Texas finally has its answer to the royal pregnancy. Jenna Bush Hager, the married half of the Bush twins, announced her pregnancy on the Today Show Wednesday morning.
“I’m nervous and so excited to say that Henry and I are pregnant. Or, I’m pregnant,” Jenna, 31, said. After Jenna spilled the news, her husband Henry joined her on stage, clutching a bouquet of white flowers. The couple married at the family’s Crawford Ranch in May 2008.
Former President George W. Bush and Laura Bush then phoned in to the show to gush about becoming grandparents. (George said he was “fired up” about the news and wants the baby to call him “sir” or “jefe.” Jenna suggested “Pancho.”)

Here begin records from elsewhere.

-- ==== Sys2Proof/Machine/Stack.lean ====
section
/-! DEFINITION. The meanings of the stack (47_stack.md): shared operations first, then one definition per row of
spec/opcode_table.json. At the start of a meaning `pc` is past the opcode bytes (R9, R100). -/

namespace Sys2Proof.Machine

/-- `PUSH rr` (R210, R211). -/
def pushPair (p : Pair) (s : State) : State := pushThen (s.getPair p) s fun t => t

/-- `POP rr` (R212, R213). -/
def popPair (p : Pair) (s : State) : State := popThen s fun v t => t.setPair p v

/-- `POP BC`, 0xC1: R212. -/
def execPopBc (s : State) : Result := .next (popPair .bc s)

/-- `PUSH BC`, 0xC5: R210. -/
def execPushBc (s : State) : Result := .next (pushPair .bc s)

/-- `POP DE`, 0xD1: R212. -/
def execPopDe (s : State) : Result := .next (popPair .de s)

/-- `PUSH DE`, 0xD5: R210. -/
def execPushDe (s : State) : Result := .next (pushPair .de s)

/-- `POP HL`, 0xE1: R212. -/
def execPopHl (s : State) : Result := .next (popPair .hl s)

/-- `PUSH HL`, 0xE5: R210. -/
def execPushHl (s : State) : Result := .next (pushPair .hl s)

/-- `POP AF`, 0xF1: R213. -/
def execPopAf (s : State) : Result := .next (popPair .af s)

/-- `PUSH AF`, 0xF5: R211. -/
def execPushAf (s : State) : Result := .next (pushPair .af s)

end Sys2Proof.Machine
end

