-- ==== Sys2Proof/Machine/Step.lean ====
section
/-! DEFINITION. One step is one pass of the sequencer's cycle (R12, R100). -/

namespace Sys2Proof.Machine

/-- One cycle in engine state `running`: fetch, then the instruction (R100). A fault the cycle raises is a NEXT state whose
engine is `halted-on-error` (R246). In that terminal state no cycle runs and no state changes (R33, R240, R249): the step
answers the report as the fault the run stops with (log entry 1). The debugger hook, which can only delay or end a run
(R263), is in Debugger.lean. -/
def step (s : State) : Host.Outcome State Fault Refusal :=
  match s.engine with
  | .haltedOnError report => .fault report
  | .running =>
    match fetch s with
    | .raised t => .next t
    | .instr i t => exec i t

/-- The state with an instruction placed where the next step fetches it (`pc`), its bytes laid out by `tableBytes`; nothing
else changes. It stands for the load of `ROM_IMAGE` at construction (R54, R281; log entry 9). -/
def State.withFetchWord (s : State) (nbits w : Nat) : State := s.pokeBytes s.pc (tableBytes nbits w)

end Sys2Proof.Machine
end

Breaking the news of your pregnancy on national television is, of course, “the American equivalent of sending out a formal announcement from Buckingham Palace,” Gawker‘s Caity Weaver quipped.

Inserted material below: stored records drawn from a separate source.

/-- Vector O7 (R218): RRC (HL). -/
theorem test_vector_O7 :
    stepAnswers { (program 0 [0xCB, 0x0E]).pokeByte 0xFF00 0x81 with h := 0xFF, l := 0x00 }
      (fun t => t.f == 0x10 && t.pc == 0x0002 && t.readByte 0xFF00 == some 0xC0) = true := by decide

/-- Vector O8 (R219): RL C. -/
theorem test_vector_O8 :
    stepAnswers { program 0 [0xCB, 0x11] with c := 0x85, f := 0x00 }
      (fun t => t.f == 0x10 && t.c == 0x0A && t.pc == 0x0002) = true := by decide

/-- Vector O11 (R220): RL (HL). -/
theorem test_vector_O11 :
    stepAnswers { (program 0 [0xCB, 0x16]).pokeByte 0x8000 0x00 with h := 0x80, l := 0x00, f := 0x10 }
      (fun t => t.f == 0x00 && t.pc == 0x0002 && t.readByte 0x8000 == some 0x01) = true := by decide

/-- Vector O12 (R221): RR E. -/
theorem test_vector_O12 :
    stepAnswers { program 0 [0xCB, 0x1B] with e := 0x01, f := 0x00 }
      (fun t => t.f == 0x90 && t.e == 0x00 && t.pc == 0x0002) = true := by decide

/-- Vector O14 (R222): RR (HL). -/
theorem test_vector_O14 :
    stepAnswers { (program 0 [0xCB, 0x1E]).pokeByte 0x8000 0x02 with h := 0x80, l := 0x00, f := 0x10 }
      (fun t => t.f == 0x00 && t.pc == 0x0002 && t.readByte 0x8000 == some 0x81) = true := by decide

/-- Vector O15 (R223): RLCA. -/
theorem test_vector_O15 :
    stepAnswers { program 0 [0x07] with a := 0x85, f := 0xE0 }
      (fun t => t.a == 0x0B && t.f == 0x10 && t.pc == 0x0001) = true := by decide

/-- Vector O17 (R224): RRCA. -/
theorem test_vector_O17 :
    stepAnswers { program 0 [0x0F] with a := 0x01 }
      (fun t => t.a == 0x80 && t.f == 0x10 && t.pc == 0x0001) = true := by decide

/-- Vector O18 (R225): RLA. -/
theorem test_vector_O18 :
    stepAnswers { program 0 [0x17] with a := 0x80, f := 0x00 }
      (fun t => t.a == 0x00 && t.f == 0x90 && t.pc == 0x0001) = true := by decide

/-- Vector O20 (R226): RRA. -/
theorem test_vector_O20 :
    stepAnswers { program 0 [0x1F] with a := 0x01, f := 0x00 }
      (fun t => t.a == 0x00 && t.f == 0x90 && t.pc == 0x0001) = true := by decide

/-- Vector O22 (R227): SLA B. -/
theorem test_vector_O22 :
    stepAnswers { program 0 [0xCB, 0x20] with b := 0x80, f := 0x00 }
      (fun t => t.f == 0x90 && t.b == 0x00 && t.pc == 0x0002) = true := by decide

/-- Vector O24 (R228): SLA (HL). -/
theorem test_vector_O24 :
    stepAnswers { (program 0 [0xCB, 0x26]).pokeByte 0x8000 0x41 with h := 0x80, l := 0x00 }
      (fun t => t.pc == 0x0002 && t.readByte 0x8000 == some 0x82) = true := by decide

/-- Vector O25 (R229): SRA D. -/
theorem test_vector_O25 :
    stepAnswers { program 0 [0xCB, 0x2A] with d := 0x8A, f := 0x00 }
      (fun t => t.d == 0xC5 && t.pc == 0x0002) = true := by decide

/-- Vector O28 (R230): SRA (HL). -/
theorem test_vector_O28 :
    stepAnswers { (program 0 [0xCB, 0x2E]).pokeByte 0x8000 0x80 with h := 0x80, l := 0x00 }
      (fun t => t.pc == 0x0002 && t.readByte 0x8000 == some 0xC0) = true := by decide

/-- Vector O29 (R231): SRL A. -/
theorem test_vector_O29 :
    stepAnswers { program 0 [0xCB, 0x3F] with a := 0x01 }
      (fun t => t.a == 0x00 && t.f == 0x90 && t.pc == 0x0002) = true := by decide

/-- Vector O31 (R232): SRL (HL). -/
theorem test_vector_O31 :
    stepAnswers { (program 0 [0xCB, 0x3E]).pokeByte 0x8000 0x80 with h := 0x80, l := 0x00 }
      (fun t => t.pc == 0x0002 && t.readByte 0x8000 == some 0x40) = true := by decide

/-- Reset, nothing placed: the first step fetches the zero fill, which has no row (R54, R108, R110). -/
theorem test_reset_run :
    stepAnswers State.reset (fun t => t.engine == .haltedOnError (.decodeError 0 0) && t.pc == 1) = true := by decide

/-- What the host asks: a placed word runs as the first instruction. -/
theorem test_withFetchWord :
    stepAnswers (State.reset.withFetchWord 16 0xCB7C) (fun t => t.f == 0xA0 && t.pc == 2) = true := by decide

/-! ### Witnesses: for every statement with hypotheses, states and operands that meet all of them together -/

/-- A running state with HL and SP in video RAM, a byte there, and Carry set. -/
def inVram : State :=
  { State.reset with h := 0x80, l := 0x00, sp := 0x9000, pc := 0x0010, f := 0x10, mem := [(0x8000, 0xAB)] }

theorem inVram_inv : inVram.Inv := ⟨by decide, by decide, by decide, by decide⟩

/-- The same with HL and SP at the first unmapped address above video RAM and 0x8001. -/
def aboveVram : State := { inVram with h := 0xA0, l := 0x00, sp := 0x8001 }

theorem aboveVram_inv : aboveVram.Inv := ⟨by decide, by decide, by decide, by decide⟩

/-- HL in ROM: it reads and takes no store. -/
def inRom : State := { inVram with h := 0x00, l := 0xFF, sp := 0x00FF }

theorem inRom_inv : inRom.Inv := ⟨by decide, by decide, by decide, by decide⟩

theorem witness_DecodeInvertsEncode :
    (Instr.callA16 0x1234).wellFormed launchConfig = true ∧ Instr.srlIndHl.wellFormed launchConfig = true := by decide

theorem witness_DecodedBytesAreTheEncoding :
    decode launchConfig [0xCD, 0x34, 0x12, 0x99] = .instr (.callA16 0x1234) [0x99] ∧
    decode launchConfig [0xCB, 0x7C] = .instr .bit7H [] := by decide

theorem witness_AbsentKeysRaiseDecodeError_plain :
    (program 0 [0x00]).Running ∧ (program 0 [0x00]).readByte 0 = some 0x00 ∧ 0x00 ∈ absentPlain ∧
    (program 0xFF [0xFD]).Running ∧ (program 0xFF [0xFD]).readByte 0xFF = some 0xFD ∧ 0xFD ∈ absentPlain := by decide

theorem witness_AbsentKeysRaiseDecodeError_prefixed :
    (program 0 [0xCB, 0x30]).Running ∧ (program 0 [0xCB, 0x30]).readByte 0 = some 0xCB ∧
    (program 0 [0xCB, 0x30]).readByte 1 = some 0x30 ∧ AbsentSecond 0x30 ∧ AbsentSecond 0x37 ∧ AbsentSecond 0x80 ∧
    AbsentSecond 0xFF := by unfold AbsentSecond; decide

The baby, due this spring, will likely beat the spawn of Prince William and Kate Middleton into the world. Is it too early to start speculating about George Bush Hager’s 2060 presidential campaign?
The Washington Post‘s Reliable Source blog noted that that the Daily Mail had the scoop on this one:
If there was a buzz in the air, thank the British tabloid the Daily Mail, which on Tuesday afternoon published a story online assessing Hager’s thickening midsection and asserting, based on a single unnamed source, that’s she’s pregnant. Today reps declined to comment on the story yesterday, presumably waiting for the morning’s big reveal.

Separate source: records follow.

-- ==== Sys2Proof/Machine/Commit.lean ====
section
/-! DEFINITION. The publish (R41), the commit completion with its verdicts (R63, R73, R77, R89) and the
outcome of a put write (R62). -/

namespace Sys2Proof.Machine

/-! ## Publish (R41, R45) -/

/-- The stamp entry of the committed slot (table 2.9, R49). -/
def Ring.stampOf (x : Ring) (now : Time) (gap : Bool) : Stamp where
  commitTime := now
  marker := x.put.marker
  sequence := x.put.sequence
  length := x.put.length
  gap := gap
  check := x.config.checkMode.stampState

/-- Steps 1 and 2 of R41: the stamp entry of the open position, then occ. -/
def State.enterSet (s : State) (r : RingId) (gap : Bool) : State :=
  let x := s.ring r
  (s.writeStamp r x.openPosition (x.stampOf s.timebase gap)).modRing r
    (fun x => { x with occ := x.occ + 1 })

/-- Step 3 of R41 on a PACED ring, after the slip: the age-expiry timer is armed when the head has
changed, by the slip or by a publish on an empty ring (R125, R131). -/
def State.publishAge (s : State) (r : RingId) (headChanged : Bool) : State :=
  if headChanged then s.rearmAge r else s

/-- A publish: the set, the slip, the timer, then the reports to the Survey Unit, the Take Engine and
the Event Unit. The survey's sample is occ after the slip (R125, R152; log 14). -/
def State.publish (s : State) (r : RingId) (gap : Bool) : State :=
  let empty := decide ((s.ring r).occ = 0)
  let entered := s.enterSet r gap
  let slipped := entered.dropSlip r
  let occ := (slipped.ring r).occ
  let headChanged := empty || decide ((entered.ring r).slipCount ≠ 0)
  (((slipped.publishAge r headChanged).surveyPublish r occ).startParkedTake r).bump r .published 1

/-! ## Commit completion -/

/-- The U request is answered. -/
def State.answerU (s : State) (u : Option UReq) (status : Status) : State :=
  match u with
  | .none => s
  | .some u => s.respond u.requester u.tag status []

/-- An occurrence recorded against the U request. -/
def State.recordU (s : State) (r : RingId) (c : Cause) (u : Option UReq) : State :=
  match u with
  | .none => s
  | .some u => s.recordPut r c u.requester u.offset

/-- A VERIFY slot with a trailer mismatch is discarded and reported (R77). -/
def State.checkVerdict (s : State) (r : RingId) (u : Option UReq) : State :=
  ((s.recordU r .checkMismatch u).alignCheckReport r).answerU u .error

/-- The alignment verdict and the publish (steps 3 and 4 of R63, R89): the publish is claimed first,
the checker's own state changes after it. -/
def State.alignVerdict (s : State) (r : RingId) (u : Option UReq) : State :=
  let x := s.ring r
  let j := x.align.judge x.config s.timebase x.put.marker x.put.sequence
  let s :=
    match j.decision with
    | .publish => s.publish r false
    | .publishGap => (((s.publish r true).raise r .seqGap).bump r .seqGaps 1)
    | .drop => s.bump r .droppedAlign 1
  ((s.modAlign r (fun _ => j.after)).raiseOpt r j.flag).answerU u .ok

/-- The verdicts of R63 on a RUNNING or DRAINING ring, in their order. -/
def State.verdicts (s : State) (r : RingId) (u : Option UReq) : State :=
  let p := (s.ring r).put
  if p.downFault then s.answerU u .error
  else if decide ((s.ring r).config.checkMode = .verify) && p.mismatch then s.checkVerdict r u
  else s.alignVerdict r u

/-- The completion on an ABORTING ring: no verdict is taken (R73). -/
def State.abortedCompletion (s : State) (r : RingId) (u : Option UReq) : State :=
  (s.recordU r .aborting u).answerU u .error

/-- Commit completion: the verdicts, then the return to NONE, then the hold queue (R63 step 5). -/
def State.commitCompletion (s : State) (r : RingId) : State :=
  let u := (s.ring r).put.uRequest
  let s := if (s.ring r).state = .aborting then s.abortedCompletion r u else s.verdicts r u
  (s.modPut r (fun p => { p with phase := .none, uRequest := .none })).judgePutQueue r

/-! ## The outcome of a put write (R62, R64) -/

def WriteEntry.isPair (e : WriteEntry) (q : Requester) (tag : UTag) : Bool :=
  e.requester == q && e.tag == tag

/-- The pair is that of the U request, whose answer waits for the commit completion (R64). -/
def PutEngine.isU (p : PutEngine) (q : Requester) (tag : UTag) : Bool :=
  match p.uRequest with
  | .none => false
  | .some u => p.slotOpen && u.requester == q && u.tag == tag

/-- The generation is that of the slot FILLING or COMMITTING (R62). -/
def PutEngine.isCurrent (p : PutEngine) (g : BitVec 8) : Bool := p.slotOpen && p.generation == g

/-- One write fewer is outstanding in the torn generation `g`; an entry at 0 leaves the list (R62). -/
def tornAfter (torn : List TornEntry) (g : BitVec 8) : List TornEntry :=
  (torn.map (fun e => if e.generation = g then { e with count := e.count - 1 } else e)).filter
    (fun e => decide (e.count ≠ 0))

/-- The Put Engine's counts after an outcome of generation `g`. -/
def PutEngine.counted (p : PutEngine) (g : BitVec 8) (status : Status) : PutEngine :=
  if p.isCurrent g then
    { p with
      outstanding := p.outstanding - 1
      downFault := p.downFault || decide (status = .error) }
  else { p with torn := tornAfter p.torn g }

/-- The completion or the end of a generation wait that an outcome may bring (R58, R62). -/
def State.afterOutcome (s : State) (r : RingId) (current : Bool) : State :=
  let p := (s.ring r).put
  if current then
    if decide (p.phase = .committing) && decide (p.outstanding = 0) then s.commitCompletion r else s
  else
    if decide (p.head = .waiting) && !p.generationHeld then s.judgePutQueue r else s

/-- A downstream outcome delivered to the Put Engine (R62): matched to its write list entry by the
upstream pair, counted, recorded when ERROR, and answered unless it is the U request's. R62 gives the
record and what the outcome ends no order: the model records DOWNSTREAM first, so that a cause that the
completion or a header judged afresh brings in the same event stands last (DESIGN CHOICE, log 27). -/
def State.putOutcome (s : State) (r : RingId) (q : Requester) (tag : UTag) (g : BitVec 8)
    (status : Status) : State :=
  let p := (s.ring r).put
  match p.writes.find? (fun e => e.isPair q tag) with
  | .none => s
  | .some e =>
    let s := s.modPut r (fun p =>
      { p.counted g status with writes := p.writes.filter (fun e => !e.isPair q tag) })
    let s := if status = .error then s.recordPut r .downstream q e.offset else s
    let s := if p.isU q tag then s else s.respond q tag status []
    s.afterOutcome r (p.isCurrent g)

end Sys2Proof.Machine
end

The reaction on the Internet Wednesday morning was mixed, but tended towards kindness. “I was going to say something snarky about Grandpa George, but you know what? He’ll probably make a pretty fantastic grandfather. Throw a kid on the knee, have a nice afternoon,” wrote Bradford Pearson at D Magazine‘s Frontburner.
And at the Atlantic Wire, Richard Lawson imagined a meeting between Bush’s grandchild and the Royal Baby in the 2030s:
[J]ust imagine it! In twenty-some-odd years, this little baby, all grown up, will meet the adult version of Royal Baby and spill chili on him or her in some sort of hilarious pratfall, or say, “Dare me to eat this?”—and then chuckle and say, “Naw I’m just messin’ with ya.” It’s going to be so special. Royal Baby all pinched and uptight, clearly unnerved, while Dubya’s grandkid starts referring to the waiters as “Sparky,” as in “Hey, Sparky, more dinner rolls, toot suite. Love these freakin’ things.” Royal Baby responding with a skeptical, “Quite…” while Dubya’s grandkid leans back in its chair and, picking its teeth, says, “Say somethin’ to me in fancy talk. I love the way you limeys jabber, all fancy-like.” Royal Baby stiffens and says, “I’m sure…” and Dubay’s grandkid claps its hands and says, “Woohooo! That’s the stuff. Man, I love that classy talk. Hey, you ever seen an appendectomy scar? I can show ya one…” And it goes on like that for a while until, of course, the two are married. Can’t wait. Neither can W., it seems. On the Today Show they called up George and Laura, and George said he was “Fired up!” So let’s do this thing. Let’s go on and god dang do it.